Ed Miliband is pushing through one of the most expensive policies in British history. He’ll bankrupt us.

Ed Miliband doesn’t want voters to know the true cost of the damage he’s doing (Image: Getty)
It’s hard to grasp the scale of the damage our own Energy Secretary is doing to the country. His zealous dash for renewables is driving up household energy bills, killing industry and loading a vast burden onto taxpayers for a generation or more. PM Keir Starmer tried to curb his swivel-eyed lunacy, but failed. Miliband is now running rampant. Today, we finally have a realistic price tag for what his renewables drive will cost the UK, and it’s more terrifying than even his fiercest critics feared.
Miliband stands accused of pursuing “one of the most expensive policies in British history”, while justifying it using “misleadingly low figures”. That’s the verdict of a new briefing paper from the Institute of Economic Affairs (IEA). Worse, Miliband is “shutting down serious democratic debate” to hide just how much money the UK is squandering on his clean energy superpower fantasy.
The IEA has done the sums, and they’re beyond frightening. We’re not talking billions here, or even hundreds of billions. The bill will run into trillions, all to satisfy Miliband’s vanity. He imagines other countries will applaud him. Instead, he’s encouraging them to do the opposite, to avoid bankrupting themselves.
Here’s the reality. The IEA’s analysis suggests the gross costs of net zero could exceed even the highest official forecasts of £7.6trillion. It could top £9trillion. Let’s put that into perspective. The UK’s entire annual economic output is £3trillion. The whole country would have to work flat out for three years just to cover the cost of Miliband’s obsession, without spending a penny on anything else.

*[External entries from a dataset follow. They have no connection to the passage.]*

-- ==== Sys2Proof/Machine/Dispatch.lean ====
section
/-! DEFINITION. The dispatch: one arm per command of the opcode table, each one direct call of its meaning. -/

namespace Sys2Proof.Machine
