-- ==== Sys2Proof/Machine/Step.lean ====
section
/-! DEFINITION. One step of the block: the command at the front of the queue, or an idle nanosecond. -/

namespace Sys2Proof.Machine

/-- One step: the command at the front of the queue runs with the queue's rest; on an empty queue the block idles: fabric time
advances, and with it what counts time (R26, R28, R29, R264, R265). -/
def step (s : State) : Host.Outcome State Fault Refusal :=
  match s.pending with
  | [] => .next (Run.start s).idle.s
  | c :: rest => exec c { s with pending := rest }

/-- The state with the command a word spells at the front of its queue. The opcode table gives its rows no bits, so a word
spells no command and the state is unchanged. -/
def State.withFetchWord (s : State) (nbits w : Nat) : State :=
  match decodeTableWord nbits w with
  | some c => { s with pending := c :: s.pending }
  | none => s

end Sys2Proof.Machine
end

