-- ==== Sys2Proof/Machine/Core.lean ====
section
/-! DEFINITION. The machine as the host runs it. -/

def Sys2Proof.core : Host.Core := {
  State := Sys2Proof.Machine.State
  Fault := Sys2Proof.Machine.Fault
  Refusal := Sys2Proof.Machine.Refusal
  step := Sys2Proof.Machine.step
  reset := Sys2Proof.Machine.State.reset }
end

The IEA says official estimates are driven by “fantasy assumptions”. Public bodies systematically underestimate the cost of renewables, heat pumps and electric vehicles, while assuming implausibly low borrowing costs. In its briefing paper, The Cost of Net Zero, energy analyst David Turver examines figures from key public bodies such as the Climate Change Committee (CCC) and Treasury.

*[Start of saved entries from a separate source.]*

-- ==== Sys2Proof/Certificates/Slice0/Obligations.lean ====
section
/-! DEFINITION. The statements for the provers, family by family of the opcode table. -/

open Sys2Proof Sys2Proof.Machine

/-! ## The machine as a whole -/

/-- A step takes the command at the front of the queue and runs it on the state with the queue's rest. -/
def Obligations.StepRunsFront : Prop :=
  ∀ (c : Instr) (rest : List Instr) (s : State),
    step { s with pending := c :: rest } = exec c { s with pending := rest }

/-- On an empty queue the block idles while fabric time advances (log 1): by 1 ns, in SLEEP and DEEP_SLEEP to the master's next
crystal step, 26 or 27 ns on, and in OFF not at all (R26, R28). The stall counters of cores and weight windows count the time
(R264, R265), in a device that runs, and nothing else changes.
Where the rules leave a point open it holds the model's reading, logs 1 and 132. -/
def Obligations.IdleStepCounts : Prop :=
  ∀ s : State, s.pending = [] → ∃ t, step s = .next t ∧
    (powerState s ≤ 1 → t.now = s.now + 1) ∧ (powerState s = 4 → t.now = s.now) ∧
    (powerState s = 2 ∨ powerState s = 3 → s.now < t.now ∧ t.now ≤ s.now + 27 ∧
      ∀ k, s.now = 625 * k / 24 → t.now = 625 * (k + 1) / 24) ∧
    (∀ k, (∀ c, c < 192 → k ≠ coreReg c 0x08C ∧ k ≠ coreReg c 0x090 ∧ k ≠ coreReg c 0x094) →
      (∀ n ∈ s.vault.windows.map Prod.fst, k ≠ vltReg (0x818 + 0x20 * n) ∧ k ≠ vltReg (0x81C + 0x20 * n)) → t.reg k = s.reg k) ∧
    (s.halted = true ∨ 2 ≤ powerState s → t.regs = s.regs) ∧ t = { s with now := t.now, regs := t.regs }

/-- The state right after reset is sound. -/
def Obligations.ResetSound : Prop := State.reset.Sound

/-- Every step keeps a sound state sound: memory, registers and units stay in their canonical forms, in every state. -/
def Obligations.StepKeepsSound : Prop :=
  ∀ s t : State, s.Sound → step s = .next t → t.Sound

/-- A command never changes the queue of commands behind it, and fabric time never goes back (R29); every command answers a next
state. The commands that start the device anew have a time of their own. -/
def Obligations.CommandsKeepQueueAndTime : Prop :=
  ∀ (c : Instr) (s : State), ∃ t, exec c s = .next t ∧ t.pending = s.pending ∧ (¬ Reboots c → s.now ≤ t.now)

/-- g0 reads 0 in both profiles and p0 reads 1, and writes of them are discarded; every thread of a gang starts with p1 to p7 at 0
(R41). -/
def Obligations.HardwiredRegisters : Prop :=
  (∀ (h : Hart) (v : W64), h.rg 0 = 0 ∧ h.wg 0 v = h) ∧
  (∀ (t : Thread) (v : W32) (b : Bool), t.rg 0 = 0 ∧ t.wg 0 v = t ∧ t.rp 0 = true ∧ t.wp 0 b = t) ∧
  (∀ (i : Nat) (p : Parcel) (gi : Nat) (banks : List Nat), (newGang i p gi banks).threads.length = 64 ∧
    ∀ t ∈ (newGang i p gi banks).threads, ∀ n, 0 < n → n < 8 → t.rp n = false)

/-- Decoding and encoding agree (R44 to R49): the words of an instruction decode to it, TSMAX's four rows by the MODE that their one
word leaves to a register; words that decode to an instruction are its words; and two instructions of an agent with the same words are
one, or both rows of TSMAX. -/
def Obligations.EncodingAgrees : Prop :=
  (∀ i ag w, Spells i ag w → ∃ mode, mode < 4 ∧ isaDecode ag mode w.w0 w.w1 = some i) ∧
  (∀ ag mode w0 w1 i, isaDecode ag mode w0 w1 = some i →
    ∃ w, Spells i ag w ∧ w.w0 = w0 ∧ w.long = w0.getLsbD 31 ∧ (w.long = true → w.w1 = w1)) ∧
  (∀ i j ag w, Spells i ag w → Spells j ag w →
    i = j ∨ (w.long = true ∧ w.w0.extractLsb' 25 6 = 0x3D#6 ∧ w.w0.extractLsb' 0 6 = 2#6))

These bodies claim net zero is getting cheaper. But their figures can’t be trusted as Turver found they’ve changed methodologies. Astonishingly, the CCC has slashed the projected cost of achieving net zero between 2025 and 2050 from £1trillion to just £108billion.
How did it manage that? By adopting “implausibly low projections” and assuming the UK can borrow at well below market rates.

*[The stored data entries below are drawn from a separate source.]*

-- ==== Sys2Proof/Laws/FromRun.lean ====
section
/-! SUPPORT. Every command answers the end of a run of primitive updates, but for the three that start the device again. Each
shared form has its lemma, and each command one line. -/

namespace Sys2Proof.Machine

/-- An outcome is a next state at the end of a run from s. -/
def FromRun (s : State) (o : Host.Outcome State Fault Refusal) : Prop := ∃ r : Run s, o = done r

theorem FromRun.of_run {s : State} (r : Run s) : FromRun s (done r) := ⟨r, rfl⟩

theorem FromRun.ite {s : State} {o p : Host.Outcome State Fault Refusal} {c : Prop} [Decidable c] (h : FromRun s o)
    (k : FromRun s p) : FromRun s (if c then o else p) := by
  split
  · exact h
  · exact k

/-- What a run's end is: the state it reached, or the state it began in where the device is halted. -/
theorem FromRun.elim {s : State} {o : Host.Outcome State Fault Refusal} (h : FromRun s o) :
    ∃ t, o = .next t ∧ Reach s t := by
  obtain ⟨r, rfl⟩ := h
  refine ⟨_, rfl, ?_⟩
  split
  · exact .refl
  · exact r.ok

/-! ## Shared forms -/

theorem fromRun_tsmaxIssue (i : Instr) (mode : Nat) (ag : Agent) (f : T3) (s : State) :
    FromRun s (tsmaxIssue i mode ag f s) := by
  unfold tsmaxIssue
  exact .ite (.of_run _) (.of_run _)

theorem fromRun_xlaneGroup (i : Instr) (ag : Agent) (legal : Bool) (guard : BitVec 4) (regs : List Nat)
    (write : LCtx → Gang → Nat → Thread → Thread) (s : State) :
    FromRun s (xlaneGroup i ag legal guard regs write s) := by
  unfold xlaneGroup
  repeat (first | exact .of_run _ | split)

Turver’s own modelling suggests we’re on the hook for £9trillion, or even more given offshore wind failures and higher financing costs. He warned: “Britain has embarked on one of the most expensive economic transformations in its history without honest accounting or proper scrutiny.”
He said voters must be told the true scale of the costs and trade-offs involved in the dash for renewables. Miliband won’t do that. Instead, he’s burying the numbers.
Former energy secretary Claire Coutinho ordered government officials to produce a full costing of wind and solar, including grid upgrades, payments to switch turbines off, and gas back-up when the wind fails. Officials dragged their feet. Miliband scrapped the costing the moment he took power.
If the public knew the real cost of this ideological charge, they’d be up in arms. So Miliband does what Starmer’s ministers do best: twist the truth, hide the numbers and tell fairytales.
The bill will land eventually, and the British people will pay. But they’ve never faced anything on the scale Ed Miliband is lining up for them.